(Stored items)
■ ■ ■

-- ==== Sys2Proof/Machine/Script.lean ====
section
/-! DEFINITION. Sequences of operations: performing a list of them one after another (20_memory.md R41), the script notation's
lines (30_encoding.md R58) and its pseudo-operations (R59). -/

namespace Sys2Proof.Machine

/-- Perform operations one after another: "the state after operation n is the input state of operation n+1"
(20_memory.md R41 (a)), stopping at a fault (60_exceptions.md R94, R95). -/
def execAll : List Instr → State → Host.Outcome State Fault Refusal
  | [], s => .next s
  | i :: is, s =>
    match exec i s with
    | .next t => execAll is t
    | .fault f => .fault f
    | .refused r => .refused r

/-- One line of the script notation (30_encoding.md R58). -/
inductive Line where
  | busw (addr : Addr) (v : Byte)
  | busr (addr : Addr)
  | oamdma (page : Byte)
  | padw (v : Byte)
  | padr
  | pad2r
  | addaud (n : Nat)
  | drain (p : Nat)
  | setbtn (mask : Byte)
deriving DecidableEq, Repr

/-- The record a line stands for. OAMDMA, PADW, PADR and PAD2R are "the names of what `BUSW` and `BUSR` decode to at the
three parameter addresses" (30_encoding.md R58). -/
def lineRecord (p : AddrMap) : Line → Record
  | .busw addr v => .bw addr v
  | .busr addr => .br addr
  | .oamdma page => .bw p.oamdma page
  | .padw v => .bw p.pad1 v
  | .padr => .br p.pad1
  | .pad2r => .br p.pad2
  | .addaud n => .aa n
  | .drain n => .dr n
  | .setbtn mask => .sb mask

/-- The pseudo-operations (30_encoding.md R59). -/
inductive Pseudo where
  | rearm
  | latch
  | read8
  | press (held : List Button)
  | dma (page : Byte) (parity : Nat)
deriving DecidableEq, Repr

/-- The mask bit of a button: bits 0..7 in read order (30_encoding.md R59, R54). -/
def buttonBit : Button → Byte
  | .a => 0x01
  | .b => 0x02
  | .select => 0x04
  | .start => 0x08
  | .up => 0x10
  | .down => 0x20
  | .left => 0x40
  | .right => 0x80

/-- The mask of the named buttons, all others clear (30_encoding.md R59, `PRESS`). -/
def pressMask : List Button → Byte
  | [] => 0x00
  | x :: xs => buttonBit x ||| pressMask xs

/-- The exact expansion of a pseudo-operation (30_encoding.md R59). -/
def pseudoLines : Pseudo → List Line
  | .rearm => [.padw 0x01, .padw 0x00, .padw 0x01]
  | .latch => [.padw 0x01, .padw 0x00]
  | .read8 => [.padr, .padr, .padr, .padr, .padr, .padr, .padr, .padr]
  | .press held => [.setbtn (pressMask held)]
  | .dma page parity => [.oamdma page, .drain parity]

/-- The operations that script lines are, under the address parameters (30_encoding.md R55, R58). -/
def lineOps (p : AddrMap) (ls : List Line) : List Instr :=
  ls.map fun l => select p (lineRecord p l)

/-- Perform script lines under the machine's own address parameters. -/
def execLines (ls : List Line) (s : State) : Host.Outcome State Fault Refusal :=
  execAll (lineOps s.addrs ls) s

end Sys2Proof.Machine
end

■ ■ ■

WHAT THIS TASK INVOLVES: Search the entries above for the string "another". Copy each line in which it appears.

YOUR SOLUTION:
/-! DEFINITION. Sequences of operations: performing a list of them one after another (20_memory.md R41), the script notation's
/-- Perform operations one after another: "the state after operation n is the input state of operation n+1"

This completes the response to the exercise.